• _WHAT YOU WILL DO_: Restrict the output to the lines below starting at the one that contains "synced : Bool" and ending at the one that contains "(R255, R268). -/", and restate them word for word, both ends included.

Collected data entries
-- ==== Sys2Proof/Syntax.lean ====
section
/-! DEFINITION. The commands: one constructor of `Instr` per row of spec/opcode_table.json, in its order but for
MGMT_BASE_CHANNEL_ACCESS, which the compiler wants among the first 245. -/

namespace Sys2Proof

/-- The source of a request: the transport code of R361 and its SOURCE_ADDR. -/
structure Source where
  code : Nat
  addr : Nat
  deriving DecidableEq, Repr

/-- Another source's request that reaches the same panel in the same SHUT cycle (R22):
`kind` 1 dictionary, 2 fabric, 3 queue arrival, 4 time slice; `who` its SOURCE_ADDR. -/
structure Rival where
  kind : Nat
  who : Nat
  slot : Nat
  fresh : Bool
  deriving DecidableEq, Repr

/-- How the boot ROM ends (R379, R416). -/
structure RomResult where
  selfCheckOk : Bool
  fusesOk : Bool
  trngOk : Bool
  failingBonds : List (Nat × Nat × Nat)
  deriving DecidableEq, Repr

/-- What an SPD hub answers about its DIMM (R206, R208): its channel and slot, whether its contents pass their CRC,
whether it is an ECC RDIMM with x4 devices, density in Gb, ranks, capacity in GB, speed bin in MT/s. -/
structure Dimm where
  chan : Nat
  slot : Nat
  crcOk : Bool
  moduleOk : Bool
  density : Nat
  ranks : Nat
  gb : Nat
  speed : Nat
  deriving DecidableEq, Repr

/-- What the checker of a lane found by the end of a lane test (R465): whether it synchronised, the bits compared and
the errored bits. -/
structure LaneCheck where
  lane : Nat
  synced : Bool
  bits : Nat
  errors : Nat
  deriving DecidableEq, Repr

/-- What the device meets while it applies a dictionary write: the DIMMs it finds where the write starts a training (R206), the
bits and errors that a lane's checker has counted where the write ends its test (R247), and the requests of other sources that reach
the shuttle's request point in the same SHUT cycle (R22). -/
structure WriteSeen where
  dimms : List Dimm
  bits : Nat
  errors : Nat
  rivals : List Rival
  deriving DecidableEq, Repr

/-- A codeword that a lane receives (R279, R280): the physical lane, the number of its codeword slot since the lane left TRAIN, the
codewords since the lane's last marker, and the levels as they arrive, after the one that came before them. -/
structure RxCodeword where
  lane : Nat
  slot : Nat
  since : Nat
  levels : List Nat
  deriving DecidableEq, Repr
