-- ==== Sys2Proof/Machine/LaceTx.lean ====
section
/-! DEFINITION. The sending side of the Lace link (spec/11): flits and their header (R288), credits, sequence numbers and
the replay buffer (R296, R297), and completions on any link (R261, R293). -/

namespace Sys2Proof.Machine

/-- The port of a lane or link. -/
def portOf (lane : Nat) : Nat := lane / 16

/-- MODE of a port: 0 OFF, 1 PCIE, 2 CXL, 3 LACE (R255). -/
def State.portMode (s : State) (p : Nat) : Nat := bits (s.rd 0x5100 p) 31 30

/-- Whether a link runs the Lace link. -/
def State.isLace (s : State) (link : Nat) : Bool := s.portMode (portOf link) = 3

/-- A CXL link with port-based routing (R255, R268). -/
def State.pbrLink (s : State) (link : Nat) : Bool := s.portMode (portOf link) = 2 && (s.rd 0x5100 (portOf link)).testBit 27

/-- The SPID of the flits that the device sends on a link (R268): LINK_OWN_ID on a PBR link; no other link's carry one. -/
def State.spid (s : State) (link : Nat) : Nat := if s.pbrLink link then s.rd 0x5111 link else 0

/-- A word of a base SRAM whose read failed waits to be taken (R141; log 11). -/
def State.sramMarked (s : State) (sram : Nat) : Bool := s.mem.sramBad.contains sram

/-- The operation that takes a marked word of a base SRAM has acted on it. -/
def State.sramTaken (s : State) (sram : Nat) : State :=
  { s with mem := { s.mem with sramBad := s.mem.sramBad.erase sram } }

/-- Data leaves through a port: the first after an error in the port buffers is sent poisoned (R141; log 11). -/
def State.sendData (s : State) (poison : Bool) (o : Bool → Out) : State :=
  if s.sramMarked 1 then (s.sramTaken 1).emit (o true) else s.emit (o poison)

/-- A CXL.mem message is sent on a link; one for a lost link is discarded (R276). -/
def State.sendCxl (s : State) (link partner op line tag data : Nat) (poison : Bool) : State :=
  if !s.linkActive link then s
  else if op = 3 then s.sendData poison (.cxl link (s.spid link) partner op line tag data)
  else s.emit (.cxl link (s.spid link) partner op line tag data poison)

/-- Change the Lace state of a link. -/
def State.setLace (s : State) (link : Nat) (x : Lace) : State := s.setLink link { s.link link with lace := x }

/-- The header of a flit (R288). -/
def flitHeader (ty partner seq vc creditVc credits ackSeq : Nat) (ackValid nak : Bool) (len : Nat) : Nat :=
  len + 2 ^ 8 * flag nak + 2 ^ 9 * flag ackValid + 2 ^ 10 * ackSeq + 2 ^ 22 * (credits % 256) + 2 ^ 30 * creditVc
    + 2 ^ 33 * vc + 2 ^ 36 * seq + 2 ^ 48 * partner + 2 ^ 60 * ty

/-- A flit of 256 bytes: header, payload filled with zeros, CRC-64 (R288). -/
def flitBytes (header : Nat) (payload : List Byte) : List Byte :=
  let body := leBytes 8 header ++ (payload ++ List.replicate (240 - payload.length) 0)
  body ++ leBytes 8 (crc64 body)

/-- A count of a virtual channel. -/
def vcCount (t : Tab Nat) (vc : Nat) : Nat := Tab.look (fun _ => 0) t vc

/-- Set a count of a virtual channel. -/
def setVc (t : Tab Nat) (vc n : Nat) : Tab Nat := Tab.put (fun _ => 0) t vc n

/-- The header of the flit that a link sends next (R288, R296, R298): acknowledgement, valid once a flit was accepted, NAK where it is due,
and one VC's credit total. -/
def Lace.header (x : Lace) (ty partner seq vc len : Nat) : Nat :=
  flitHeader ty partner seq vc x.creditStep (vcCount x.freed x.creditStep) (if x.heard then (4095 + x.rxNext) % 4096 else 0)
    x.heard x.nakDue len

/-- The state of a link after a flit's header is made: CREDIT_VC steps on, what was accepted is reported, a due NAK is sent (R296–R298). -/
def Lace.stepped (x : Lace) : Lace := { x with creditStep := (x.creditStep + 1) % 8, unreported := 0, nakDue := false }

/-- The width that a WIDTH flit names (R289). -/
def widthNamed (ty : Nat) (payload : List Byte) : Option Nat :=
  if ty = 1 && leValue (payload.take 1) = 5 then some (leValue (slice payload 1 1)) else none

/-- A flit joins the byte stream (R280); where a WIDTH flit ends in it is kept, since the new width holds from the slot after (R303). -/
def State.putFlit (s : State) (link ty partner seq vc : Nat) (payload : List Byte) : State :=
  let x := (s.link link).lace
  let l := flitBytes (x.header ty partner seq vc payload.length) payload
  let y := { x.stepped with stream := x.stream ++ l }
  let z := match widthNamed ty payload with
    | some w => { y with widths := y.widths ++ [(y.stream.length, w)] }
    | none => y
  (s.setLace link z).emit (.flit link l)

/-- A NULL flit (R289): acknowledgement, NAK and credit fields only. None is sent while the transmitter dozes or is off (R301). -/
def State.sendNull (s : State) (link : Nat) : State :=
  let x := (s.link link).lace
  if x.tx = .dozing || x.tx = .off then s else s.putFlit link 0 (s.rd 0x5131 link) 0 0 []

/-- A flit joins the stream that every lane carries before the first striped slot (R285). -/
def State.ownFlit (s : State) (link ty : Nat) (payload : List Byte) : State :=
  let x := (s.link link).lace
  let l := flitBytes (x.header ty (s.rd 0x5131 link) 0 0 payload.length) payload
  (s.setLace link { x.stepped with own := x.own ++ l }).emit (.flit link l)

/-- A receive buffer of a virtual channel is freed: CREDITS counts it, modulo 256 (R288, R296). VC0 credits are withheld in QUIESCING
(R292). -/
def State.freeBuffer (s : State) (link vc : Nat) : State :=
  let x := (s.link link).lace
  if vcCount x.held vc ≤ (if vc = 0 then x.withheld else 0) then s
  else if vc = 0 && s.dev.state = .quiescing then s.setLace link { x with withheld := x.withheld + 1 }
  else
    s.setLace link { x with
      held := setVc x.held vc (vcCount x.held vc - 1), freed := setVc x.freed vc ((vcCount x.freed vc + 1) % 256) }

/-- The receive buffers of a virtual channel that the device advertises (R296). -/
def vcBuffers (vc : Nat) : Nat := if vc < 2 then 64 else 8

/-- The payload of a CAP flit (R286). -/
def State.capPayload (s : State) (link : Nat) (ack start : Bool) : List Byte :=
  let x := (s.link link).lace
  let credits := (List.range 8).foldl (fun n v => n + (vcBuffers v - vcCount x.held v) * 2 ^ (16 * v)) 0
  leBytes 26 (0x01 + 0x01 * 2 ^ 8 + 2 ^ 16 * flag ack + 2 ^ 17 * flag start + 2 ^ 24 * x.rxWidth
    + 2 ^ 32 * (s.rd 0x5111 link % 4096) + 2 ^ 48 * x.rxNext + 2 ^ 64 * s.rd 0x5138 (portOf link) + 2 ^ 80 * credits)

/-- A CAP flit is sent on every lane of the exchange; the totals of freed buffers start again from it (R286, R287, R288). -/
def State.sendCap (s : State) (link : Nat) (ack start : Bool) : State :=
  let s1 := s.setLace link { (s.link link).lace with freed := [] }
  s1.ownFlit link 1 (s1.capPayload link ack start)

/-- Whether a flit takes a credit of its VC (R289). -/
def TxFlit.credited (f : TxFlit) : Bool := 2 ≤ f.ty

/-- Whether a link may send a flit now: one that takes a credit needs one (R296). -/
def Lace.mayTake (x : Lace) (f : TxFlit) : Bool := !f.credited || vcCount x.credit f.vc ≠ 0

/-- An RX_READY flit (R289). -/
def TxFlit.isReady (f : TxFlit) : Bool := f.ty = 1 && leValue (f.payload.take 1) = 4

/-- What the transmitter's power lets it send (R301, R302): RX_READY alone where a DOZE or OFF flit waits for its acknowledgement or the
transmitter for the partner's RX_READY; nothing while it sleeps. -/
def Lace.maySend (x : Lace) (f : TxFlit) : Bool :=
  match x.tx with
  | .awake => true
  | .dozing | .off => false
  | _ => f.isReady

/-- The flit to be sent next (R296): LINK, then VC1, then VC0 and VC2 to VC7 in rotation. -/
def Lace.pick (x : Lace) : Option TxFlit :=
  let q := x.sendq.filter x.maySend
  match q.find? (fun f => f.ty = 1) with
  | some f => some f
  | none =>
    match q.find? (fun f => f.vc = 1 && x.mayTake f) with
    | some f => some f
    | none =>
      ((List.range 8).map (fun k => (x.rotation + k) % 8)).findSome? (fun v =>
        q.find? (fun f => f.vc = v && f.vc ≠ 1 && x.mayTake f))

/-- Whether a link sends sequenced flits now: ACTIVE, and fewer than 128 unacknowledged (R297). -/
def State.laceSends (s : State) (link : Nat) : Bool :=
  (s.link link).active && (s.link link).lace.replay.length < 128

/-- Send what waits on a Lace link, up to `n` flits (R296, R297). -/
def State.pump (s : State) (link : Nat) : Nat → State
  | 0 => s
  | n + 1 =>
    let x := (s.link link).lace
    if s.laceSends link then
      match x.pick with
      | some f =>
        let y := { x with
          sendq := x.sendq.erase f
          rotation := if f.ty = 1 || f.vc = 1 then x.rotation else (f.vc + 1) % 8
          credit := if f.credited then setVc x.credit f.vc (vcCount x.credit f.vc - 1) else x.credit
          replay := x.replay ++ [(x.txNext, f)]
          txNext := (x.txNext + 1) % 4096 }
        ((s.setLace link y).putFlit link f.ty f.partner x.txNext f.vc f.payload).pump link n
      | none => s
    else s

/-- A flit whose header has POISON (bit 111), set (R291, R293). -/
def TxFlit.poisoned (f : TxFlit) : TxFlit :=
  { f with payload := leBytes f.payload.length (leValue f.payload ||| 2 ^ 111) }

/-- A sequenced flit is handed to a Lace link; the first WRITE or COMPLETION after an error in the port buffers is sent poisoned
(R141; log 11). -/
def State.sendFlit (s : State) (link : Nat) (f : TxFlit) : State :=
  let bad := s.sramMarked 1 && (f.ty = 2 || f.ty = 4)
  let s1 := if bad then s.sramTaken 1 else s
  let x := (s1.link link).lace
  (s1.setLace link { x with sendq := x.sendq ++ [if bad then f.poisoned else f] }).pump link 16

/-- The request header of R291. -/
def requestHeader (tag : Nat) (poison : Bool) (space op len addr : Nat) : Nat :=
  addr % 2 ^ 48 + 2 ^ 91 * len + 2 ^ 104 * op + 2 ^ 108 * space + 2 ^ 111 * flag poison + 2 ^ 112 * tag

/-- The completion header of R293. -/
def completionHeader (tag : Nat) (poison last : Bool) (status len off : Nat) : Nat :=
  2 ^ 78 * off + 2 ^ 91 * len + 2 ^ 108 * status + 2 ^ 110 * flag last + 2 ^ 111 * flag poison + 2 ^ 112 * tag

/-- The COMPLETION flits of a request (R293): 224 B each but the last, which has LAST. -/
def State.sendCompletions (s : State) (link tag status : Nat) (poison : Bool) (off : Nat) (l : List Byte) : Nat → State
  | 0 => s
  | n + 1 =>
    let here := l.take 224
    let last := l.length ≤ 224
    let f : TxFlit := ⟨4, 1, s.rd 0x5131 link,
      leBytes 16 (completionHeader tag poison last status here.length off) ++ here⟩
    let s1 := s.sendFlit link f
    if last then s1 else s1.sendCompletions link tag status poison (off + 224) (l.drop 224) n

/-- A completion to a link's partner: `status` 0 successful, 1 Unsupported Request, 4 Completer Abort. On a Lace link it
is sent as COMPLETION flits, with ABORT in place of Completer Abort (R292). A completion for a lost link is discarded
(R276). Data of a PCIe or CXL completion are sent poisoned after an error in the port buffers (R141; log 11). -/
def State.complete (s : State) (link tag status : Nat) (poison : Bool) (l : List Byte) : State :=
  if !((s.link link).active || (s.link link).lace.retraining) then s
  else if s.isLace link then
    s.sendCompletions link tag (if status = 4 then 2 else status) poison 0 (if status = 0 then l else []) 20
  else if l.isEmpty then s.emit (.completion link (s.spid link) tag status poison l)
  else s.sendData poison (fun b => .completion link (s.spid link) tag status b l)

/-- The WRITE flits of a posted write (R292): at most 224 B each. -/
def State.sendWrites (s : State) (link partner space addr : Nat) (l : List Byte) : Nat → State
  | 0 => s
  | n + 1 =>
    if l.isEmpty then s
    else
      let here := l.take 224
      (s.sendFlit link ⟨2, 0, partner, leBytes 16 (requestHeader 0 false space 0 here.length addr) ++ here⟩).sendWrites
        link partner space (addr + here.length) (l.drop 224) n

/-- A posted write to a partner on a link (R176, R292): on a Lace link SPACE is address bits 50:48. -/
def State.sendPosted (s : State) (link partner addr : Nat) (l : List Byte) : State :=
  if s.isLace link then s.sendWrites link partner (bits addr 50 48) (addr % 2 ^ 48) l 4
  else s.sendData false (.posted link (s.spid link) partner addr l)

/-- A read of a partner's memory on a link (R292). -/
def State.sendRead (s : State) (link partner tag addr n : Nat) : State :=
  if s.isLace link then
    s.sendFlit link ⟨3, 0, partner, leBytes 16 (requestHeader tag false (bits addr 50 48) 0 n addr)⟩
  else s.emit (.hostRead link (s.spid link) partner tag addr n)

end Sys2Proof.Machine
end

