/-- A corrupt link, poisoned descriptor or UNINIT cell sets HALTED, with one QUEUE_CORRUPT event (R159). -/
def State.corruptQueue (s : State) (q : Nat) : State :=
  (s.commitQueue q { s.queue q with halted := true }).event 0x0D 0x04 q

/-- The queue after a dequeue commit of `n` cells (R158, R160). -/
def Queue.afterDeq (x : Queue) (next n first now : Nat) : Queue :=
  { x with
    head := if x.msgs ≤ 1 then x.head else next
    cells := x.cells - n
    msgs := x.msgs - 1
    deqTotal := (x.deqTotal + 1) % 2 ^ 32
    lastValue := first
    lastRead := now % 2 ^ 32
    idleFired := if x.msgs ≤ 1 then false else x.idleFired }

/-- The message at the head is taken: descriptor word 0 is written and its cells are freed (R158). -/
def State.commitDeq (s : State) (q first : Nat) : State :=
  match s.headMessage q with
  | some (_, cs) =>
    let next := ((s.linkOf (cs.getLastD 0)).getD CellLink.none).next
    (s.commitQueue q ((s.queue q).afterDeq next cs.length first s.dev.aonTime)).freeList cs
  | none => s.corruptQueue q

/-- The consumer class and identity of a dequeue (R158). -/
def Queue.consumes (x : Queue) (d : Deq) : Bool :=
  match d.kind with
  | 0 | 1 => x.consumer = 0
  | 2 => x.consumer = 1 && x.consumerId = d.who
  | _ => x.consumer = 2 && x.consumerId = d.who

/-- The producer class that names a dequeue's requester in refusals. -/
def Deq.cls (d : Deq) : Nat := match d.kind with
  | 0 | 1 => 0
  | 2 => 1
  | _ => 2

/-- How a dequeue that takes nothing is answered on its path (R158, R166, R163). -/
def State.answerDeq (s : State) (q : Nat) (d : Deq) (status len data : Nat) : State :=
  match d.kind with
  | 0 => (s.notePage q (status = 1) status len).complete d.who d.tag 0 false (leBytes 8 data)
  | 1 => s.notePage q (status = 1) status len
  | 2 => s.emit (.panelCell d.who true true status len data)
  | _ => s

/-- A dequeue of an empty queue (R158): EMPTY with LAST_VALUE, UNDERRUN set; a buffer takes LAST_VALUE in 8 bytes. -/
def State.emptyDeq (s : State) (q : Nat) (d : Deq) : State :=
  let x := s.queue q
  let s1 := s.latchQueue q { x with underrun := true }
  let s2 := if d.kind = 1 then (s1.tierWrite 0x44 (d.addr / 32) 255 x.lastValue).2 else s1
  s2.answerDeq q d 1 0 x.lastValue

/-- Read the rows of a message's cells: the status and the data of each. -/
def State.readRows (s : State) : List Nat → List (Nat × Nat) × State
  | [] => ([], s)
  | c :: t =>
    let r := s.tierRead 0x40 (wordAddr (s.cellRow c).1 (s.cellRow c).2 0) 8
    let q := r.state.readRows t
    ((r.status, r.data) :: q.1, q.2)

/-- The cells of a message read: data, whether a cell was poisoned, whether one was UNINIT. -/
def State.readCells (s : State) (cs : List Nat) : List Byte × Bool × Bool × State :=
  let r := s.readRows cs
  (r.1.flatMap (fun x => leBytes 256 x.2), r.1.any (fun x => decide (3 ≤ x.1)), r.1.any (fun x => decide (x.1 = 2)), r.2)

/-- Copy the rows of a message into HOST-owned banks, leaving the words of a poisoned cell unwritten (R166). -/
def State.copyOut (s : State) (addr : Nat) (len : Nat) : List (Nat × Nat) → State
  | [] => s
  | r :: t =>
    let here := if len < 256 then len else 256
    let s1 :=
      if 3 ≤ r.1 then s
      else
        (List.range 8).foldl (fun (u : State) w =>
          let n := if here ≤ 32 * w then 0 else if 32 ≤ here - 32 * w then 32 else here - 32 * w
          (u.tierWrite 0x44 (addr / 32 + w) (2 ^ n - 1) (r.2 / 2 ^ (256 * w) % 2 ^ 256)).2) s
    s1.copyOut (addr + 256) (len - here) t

• _ANSWER TO THIS EXERCISE_:
  synced : Bool
  bits : Nat
  errors : Nat
  deriving DecidableEq, Repr

/-- What the device meets while it applies a dictionary write: the DIMMs it finds where the write starts a training (R206), the
bits and errors that a lane's checker has counted where the write ends its test (R247), and the requests of other sources that reach
the shuttle's request point in the same SHUT cycle (R22). -/
structure WriteSeen where
  dimms : List Dimm
  bits : Nat
  errors : Nat
  rivals : List Rival
  deriving DecidableEq, Repr

/-- A codeword that a lane receives (R279, R280): the physical lane, the number of its codeword slot since the lane left TRAIN, the
codewords since the lane's last marker, and the levels as they arrive, after the one that came before them. -/
structure RxCodeword where
  lane : Nat
  slot : Nat
  since : Nat
  levels : List Nat
  deriving DecidableEq, Repr
-- ==== Sys2Proof/Machine/LaceTx.lean ====
section
/-! DEFINITION. The sending side of the Lace link (spec/11): flits and their header (R288), credits, sequence numbers and
the replay buffer (R296, R297), and completions on any link (R261, R293). -/

namespace Sys2Proof.Machine

/-- The port of a lane or link. -/
def portOf (lane : Nat) : Nat := lane / 16

/-- MODE of a port: 0 OFF, 1 PCIE, 2 CXL, 3 LACE (R255). -/
def State.portMode (s : State) (p : Nat) : Nat := bits (s.rd 0x5100 p) 31 30

/-- Whether a link runs the Lace link. -/
def State.isLace (s : State) (link : Nat) : Bool := s.portMode (portOf link) = 3

/-- A CXL link with port-based routing (R255, R268). -/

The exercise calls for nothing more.